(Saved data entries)
● ● ● ● ●
-- ==== Sys2Proof/Machine/BtaOps.lean ====
section
/-! DEFINITION.
Groups: starting and stopping, sealed sets, duties, occupation, trips (R252 to R272, 11). -/

namespace Sys2Proof.Machine

/-- Step of a leg's compare resolution in 1/64 tick (R255). -/
def legStep (n : Fin 96) : Nat := if n.val < 12 then 1 else 4

/-- Bits a leg's compare register holds: the lowest two are ignored on LEG12 to LEG95 (R255). -/
def cmpBits (n : Fin 96) (w : Word) : Word :=
  BitVec.ofNat 32 (w.toNat % 2 ^ 26 / legStep n * legStep n)

/-- Compares of a centred pulse whose duty is `num` / `den` of a period, in 1/64 tick (R259). -/
def centred (n : Fin 96) (period : Nat) (num den : Nat) : Word × Word :=
  let q : Nat := 2 * legStep n
  let on := min (64 * period) ((halfEven (num * period * 64) (den * q)).toNat * q)
  let a := (64 * period - on) / 2
  (BitVec.ofNat 32 a, BitVec.ofNat 32 (a + on))

/-- The period a duty is computed with: the shadow PERIOD (R259). -/
def dutyPeriod (g : BtaGroup) : Nat :=
  if g.periodWritten then g.period.shadow.toNat % 2 ^ 20 else g.period.active.toNat

/-- Write a leg's compare shadows for a duty; the group is dirty (R259, R263). -/
def writeDuty (n : Fin 96) (num den : Nat) (s : State) : State :=
  let c := centred n (dutyPeriod s.bta.grp[legGroup n]) num den
  let s1 := onLeg n (fun l => { l with
    cmpa := { l.cmpa with shadow := c.1 }, cmpb := { l.cmpb with shadow := c.2 } }) s
  onGrp (legGroup n) (fun g => { g with dirty := true }) s1

/-- Arm a copy of every shadow of a group: a seal (R263) or a strobe (R265). -/
def armGroup (g : Fin 32) (s : State) : State :=
  let s1 := onGrp g (fun x => { x with
    period := { x.period with armed := if x.periodWritten then x.period.shadow else x.period.active },
    fSuper := x.fSuper || x.sealed, sealed := true, dirty := false, unsealCount := 0, overdueRaised := false }) s
  (groupLegs g).foldl (fun s n => onLeg n (fun l => { l with
    cmpa := { l.cmpa with armed := l.cmpa.shadow }, cmpb := { l.cmpb with armed := l.cmpb.shadow } }) s) s1

/-- First instant at or after `t` of a grid of `period` through `phase`. -/
def gridAtOrAfter (period phase t : Nat) : Nat :=
  let p := max period 1
  t + (phase + p - t % p) % p

/-- Tick of the first boundary of a group started now: 1,000 ticks at least, on PHASE of SYS_TICK (R252), or with SYNC on
the TBASE0 schedule while TBASE0 is synchronised (R253). -/
def firstBoundary (g : BtaGroup) (period : Nat) (s : State) : Nat :=
  if g.sync && s.tb0Sync then
    let b := s.net.tb[(0 : Fin 4)]
    let unit := 2 ^ 39
    let tick := (2 ^ 40 + b.rate).toNat
    let inst := gridAtOrAfter (2 * period * unit) (2 * g.phase * unit) (b.val + 1000 * tick)
    s.now + (2 * (inst - b.val) + tick) / (2 * tick)
  else s.sys.stopped + gridAtOrAfter period g.phase (s.sysTick + 1000)

/-- Start a group's counter with its PHASE (R252); k is 0 at its first boundary (R260), and s is low until then (log 49). -/
def startGroup (g : Fin 32) (s : State) : State :=
  let s1 := onGrp g (fun x => { x with
    run := true, count := 0, ditherK := 15, lengthen := 0, phaseRun := x.phase, boundaryAt := none,
    startDue := some (firstBoundary x x.period.active.toNat s) }) s
  (groupLegs g).foldl (fun s n => onLeg n (fun l => { l with s := false, rose := false, fell := false }) s) s1

/-- Stop a group's counter: every leg off at once; the active and armed sets are kept (R279). -/
def stopGroup (g : Fin 32) (s : State) : State :=
  let s1 := onGrp g (fun x => { x with run := false, startDue := none, boundaryAt := none }) s
  (groupLegs g).foldl (fun s n => onLeg n (fun l => { l.allOff s.now with s := false, rose := false, fell := false }) s) s1

/-- Transfer of an armed set: values out of range are corrected, the shadows keep what was written (R255, Table 11.6). -/
def transferGroup (g : Fin 32) (s : State) : State :=
  let x := s.bta.grp[g]
  let p := x.period.armed.toNat % 2 ^ 20
  let p1 := max 250 p
  let low := decide (p < 250)
  let bad := (groupLegs g).any fun n =>
    decide (64 * p1 < s.bta.leg[n].cmpb.armed.toNat) || decide (s.bta.leg[n].cmpb.armed.toNat < s.bta.leg[n].cmpa.armed.toNat)
  let s1 := (groupLegs g).foldl (fun s n => onLeg n (fun l =>
    let b := min l.cmpb.armed.toNat (64 * p1)
    let a := min l.cmpa.armed.toNat b
    { l with cmpa := { l.cmpa with active := BitVec.ofNat 32 a }, cmpb := { l.cmpb with active := BitVec.ofNat 32 b } }) s) s
  let s2 := onGrp g (fun y => { y with
    period := { y.period with active := BitVec.ofNat 32 p1 }, periodWritten := false,
    sealed := false, inService := true, fClamped := y.fClamped || low || bad }) s1
  if low || bad then event 0x0501 g.val [] s2 else s2

/-! Edges of the command signal (R256 to R261). -/

/-- The 4 bits of k reversed (R260). -/
def rev4 (k : BitVec 4) : Nat := 8 * bit (k.getLsbD 0) + 4 * bit (k.getLsbD 1) + 2 * bit (k.getLsbD 2) + bit (k.getLsbD 3)

/-- Is a leg's fraction placed by dithering: LEG12 to LEG95, and a leg in fallback (R260, R261)? -/
def dithers (n : Fin 96) (l : Leg) : Bool := decide (12 ≤ n.val) || l.fallback

/-- The tick of the period at which an edge falls: by dithering (R260), else its integer part, the fraction being placed by the
delay line (R261). -/
def edgeTick (n : Fin 96) (k : BitVec 4) (l : Leg) (w : Word) : Nat :=
  let tick := w.toNat / 64
  if dithers n l then tick + bit (decide (rev4 k < w.toNat / 4 % 16)) else tick

/-- The tap of an edge's fraction: f n_cal / 64 rounded, a half to a free side (R261, log 49). -/
def tapOf (l : Leg) (w : Word) : Nat :=
  let x : Rat := ((w.toNat % 64 * l.nUse : Nat) : Rat) / 64
  (if x - x.floor = 1 / 2 then roundOpen x else (x + 1 / 2).floor).toNat

/-- No condition of Table 11.4 above PWM is in force on a leg. -/
def legPwm (s : State) (n : Fin 96) : Bool :=
  let g := s.bta.grp[legGroup n]
  !legForcedOff s n && !g.bySto && !g.stoClear && !g.held && !g.clearing && g.override == 0 && !g.cycle && (g.run || g.occupied)

/-- An edge of s: the outputs follow through dead time while PWM is in force (R257). -/
def signalEdge (n : Fin 96) (up : Bool) (s : State) : State :=
  let s1 := onLeg n (fun l => { l with s := up }) s
  if legPwm s n then onLeg n (fun l => if up then l.rise s.now else l.fall s.now) s1 else s1

/-- Has the leg an edge of this direction now? In compatibility mode s is a level (R258). -/
def hasEdge (l : Leg) (up : Bool) : Bool :=
  !l.compat || (l.cmpa.active != l.cmpb.active && l.s != up)

/-- Issue the edge a compare describes, once in a period (R256). -/
def issueEdge (n : Fin 96) (up : Bool) (s : State) : State :=
  let l := s.bta.leg[n]
  let s1 := onLeg n (fun l => { l with
    rose := l.rose || up, fell := l.fell || !up
    tap := if dithers n l then l.tap else tapOf l (if up then l.cmpa.active else l.cmpb.active) }) s
  if hasEdge l up then signalEdge n up s1 else s1

/-- In compatibility mode s falls at the boundary where the new period does not start high (R258). -/
def compatFall (n : Fin 96) (s : State) : State :=
  let l := s.bta.leg[n]
  if l.compat && l.s && !(l.cmpa.active == 0 && l.cmpb.active != 0) then signalEdge n false s else s

/-- A boundary of the group has been carried out at this very tick. -/
def boundaryNow (g : Fin 32) (s : State) : Bool := s.bta.grp[g].run && s.bta.grp[g].boundaryAt == some s.now

/-- A set armed at the tick of a boundary becomes active at that boundary (R263, R265). -/
def takeAtBoundary (g : Fin 32) (s : State) : State :=
  if boundaryNow g s then (groupLegs g).foldl (fun s n => compatFall n s) (refreshGroup g (transferGroup g s)) else s

/-- A seal: ignored in gang mode (R263, R265). -/
def sealGroup (g : Fin 32) (s : State) : State := if s.bta.grp[g].gang then s else takeAtBoundary g (armGroup g s)

/-- Legs of a group a bound slot drives: a DC brush or voice coil on a group code leaves the third off (Table 6.1). -/
def drivenLegs (a : Axis) : List (Fin 96) :=
  let l := legSetLegs a.bind.legSet
  match a.mode with
  | none => []
  | some m => if a.bind.legSet / 0x1000 = 1 ∧ 3 ≤ m.drive then l.take 2 else l

/-- Bring a group's occupation and its unused legs up to date with the bindings: a leg of an occupied group that no slot
drives is not in service (R251, R262); a group no slot occupies any longer is stopped and free (log entry 18). -/
def refreshOccupancy (g : Fin 32) (s : State) : State :=
  let here := groupSlots g s
  let was := s.bta.grp[g].occupied
  let now := !here.isEmpty
  let used := here.flatMap fun i => drivenLegs s.axis[i]
  let s1 := onGrp g (fun x => { x with
    occupied := now, override := if now then (if was then x.override else 1) else 0, release := false }) s
  let s2 := (groupLegs g).foldl (fun s n => onLeg n (fun l => { l with legOff := now && !used.contains n }) s) s1
  let s3 := if was && !now then stopGroup g s2 else s2
  refreshGroup g s3

/-- AXIS_SET_MODE writes PERIOD and starts the group (R252); a running group takes a new PERIOD with a sealed set. -/
def occupyGroup (g : Fin 32) (period phase : Nat) (s : State) : State :=
  let x := s.bta.grp[g]
  let w : Word := BitVec.ofNat 32 period
  if x.run && x.period.active == w then s
  else if x.run then sealGroup g (onGrp g (fun x => { x with period := { x.period with shadow := w }, periodWritten := true }) s)
  else startGroup g (onGrp g (fun x => { x with phase := phase, period := { active := w, shadow := w, armed := w } }) s)

/-- The zero voltage vector: every leg of the slot at half the period, as a sealed set of each group (R134 step 1). -/
def sealZeroVector (i : Fin 64) (s : State) : State :=
  let s1 := (drivenLegs s.axis[i]).foldl (fun s n => writeDuty n 1 2 s) s
  (slotGroups s.axis[i].bind).foldl (fun s g => sealGroup g s) s1

/-! Trips (R268 to R271). -/

/-- SDI inputs whose overcurrent comparators are a group's sources: those of the occupying slots, else its own (R269). -/
def groupInputs (g : Fin 32) (s : State) : List Nat :=
  match groupSlots g s with
  | [] => s.bta.grp[g].ocInputs.filter (· != 0xFF)
  | l => l.flatMap fun i => s.axis[i].bind.inputs

/-- Is a blanking timer inside its window (R270)? -/
def blankActive (b : Blank) (s : State) : Bool :=
  match b.group with
  | none => false
  | some g =>
    let x := s.bta.grp[Fin.ofNat 32 g]
    x.run && (if b.start ≤ b.stop then decide (b.start ≤ x.count) && decide (x.count < b.stop)
              else decide (b.start ≤ x.count) || decide (x.count < b.stop))

/-- A source kind of a group is blanked now: bit 0 external, bit 1 overcurrent. -/
def blanked (g : Fin 32) (kind : Nat) (s : State) : Bool :=
  match s.bta.grp[g].blk with
  | none => false
  | some m => s.bta.grp[g].blkMask.getLsbD kind && blankActive (s.bta.blank[Fin.ofNat 8 m]) s

/-- External inputs in a mask that are at their active level. -/
def activePins (mask : BitVec 16) (s : State) : BitVec 16 :=
  BitVec.ofNat 16 (((List.finRange 16).filter fun (t : Fin 16) => mask.getLsbD t && s.bta.trip[t].active).foldl (fun (n : Nat) (t : Fin 16) => n + 2 ^ t.val) 0)

/-- The overcurrent comparators of a group that are active, by place. -/
def activeOc (g : Fin 32) (s : State) : List Nat :=
  ((groupInputs g s).zipIdx.filter fun e => (s.bta.sdi[Fin.ofNat 96 e.1]).ocActive).map (·.2)

/-- Sources as BTA_TRIP_CLEAR's ACTIVE codes them. -/
def sourceWord (pins : BitVec 16) (oc sto : Bool) : Nat := pins.toNat + 65536 * bit oc + 131072 * bit sto

/-- Sources that latched a group and are still active, blanked or not (R271). -/
def stillActive (g : Fin 32) (s : State) : Nat :=
  let x := s.bta.grp[g]
  sourceWord (activePins x.latchPins s) (x.byOc && !(activeOc g s).isEmpty) (x.bySto && stoInForce s)

/-- The slots on a group fault with cause TRIP: their legs stay in the trip state (R269). -/
def tripSlots (g : Fin 32) (s : State) : State := axisFaults ((groupSlots g s).filter fun i => live s.axis[i]) 8 g.val s

/-- Inputs of a group's external mask that are active and not blanked (R269, R270). -/
def openPins (g : Fin 32) (s : State) : BitVec 16 := if blanked g 0 s then 0 else activePins s.bta.grp[g].extMask s

/-- Overcurrent comparators of a group that are active and not blanked, by place (R269, R270). -/
def openOc (g : Fin 32) (s : State) : List Nat := if blanked g 1 s || s.bta.grp[g].ocKind == 2 then [] else activeOc g s

/-- Sources of a group reach its legs: latched ones hold it, cycle ones keep s low until the next boundary (R269). PIN is the lowest
input that latched it, and TRIP is raised with every source that latches, carrying all that have (DEDUCED, log 49). -/
def actTrips (g : Fin 32) (pins : BitVec 16) (ocs : List Nat) (s : State) : State :=
  let x := s.bta.grp[g]
  let latchPins := pins &&& ~~~x.cycMask
  let cyc := pins &&& x.cycMask != 0 || (x.ocKind == 1 && !ocs.isEmpty)
  let ocLatch := x.ocKind == 0 && !ocs.isEmpty
  let all := x.latchPins ||| latchPins
  let newPins := latchPins &&& ~~~x.latchPins
  let latches := newPins != 0 || (ocLatch && !x.byOc)
  let s1 := if cyc && !x.cycle then
      refreshGroup g (onGrp g (fun y => { y with cycle := true, cycleTrips := y.cycleTrips + 1 }) s) else s
  if !latches then s1
  else
    let s2 := onGrp g (fun y => { y with
      held := true, clearing := false, byPin := y.byPin || latchPins != 0, byOc := y.byOc || ocLatch,
      latchPins := all, pin := ((List.range 16).find? fun t => all.getLsbD t).getD y.pin,
      ocIn := if y.byOc then y.ocIn else ocs.head?.getD y.ocIn }) s1
    let s3 := refreshGroup g s2
    tripSlots g (event 0x0505 g.val (be 4 (sourceWord all (x.byOc || ocLatch) false)) s3)

/-- Sources accepted now take effect on the legs 3 ticks later (R268, R270). -/
def tripSoon (g : Fin 32) (pins : BitVec 16) (ocs : List Nat) (s : State) : State :=
  if pins == 0 && ocs.isEmpty then s
  else onGrp g (fun x => { x with tripDue := x.tripDue ++ [{ atTime := s.now + 3, pins := pins, oc := ocs }] }) s

/-- What is active and not blanked counts as accepted now. -/
def tripOpen (g : Fin 32) (s : State) : State := tripSoon g (openPins g s) (openOc g s) s

/-- Trips whose tick has come. -/
def tickTrips (s : State) : State :=
  ((List.finRange 32).filter fun g => (s.bta.grp[g].tripDue).any fun e => decide (e.atTime ≤ s.now)).foldl (fun s g =>
    let ripe := (s.bta.grp[g].tripDue).filter fun e => decide (e.atTime ≤ s.now)
    let s1 := onGrp g (fun x => { x with tripDue := x.tripDue.filter fun e => decide (s.now < e.atTime) }) s
    ripe.foldl (fun s e => actTrips g e.pins e.oc s) s1) s

/-- An accepted clear: the legs keep their trip state until the next boundary (R271). -/
def clearGroup (g : Fin 32) (s : State) : State :=
  onGrp g (fun x => { x with
    held := false, bySto := false, byPin := false, byOc := false, latchPins := 0,
    clearing := x.held || x.clearing, stoClear := x.bySto || x.stoClear }) s

end Sys2Proof.Machine
end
● ● ● ● ●
▶ _WHAT THE EXERCISE ASKS_: Would you copy every line of the entries that includes the word "stopGroup"?

▶ _RESULT_:
def stopGroup (g : Fin 32) (s : State) : State :=
  let s3 := if was && !now then stopGroup g s2 else s2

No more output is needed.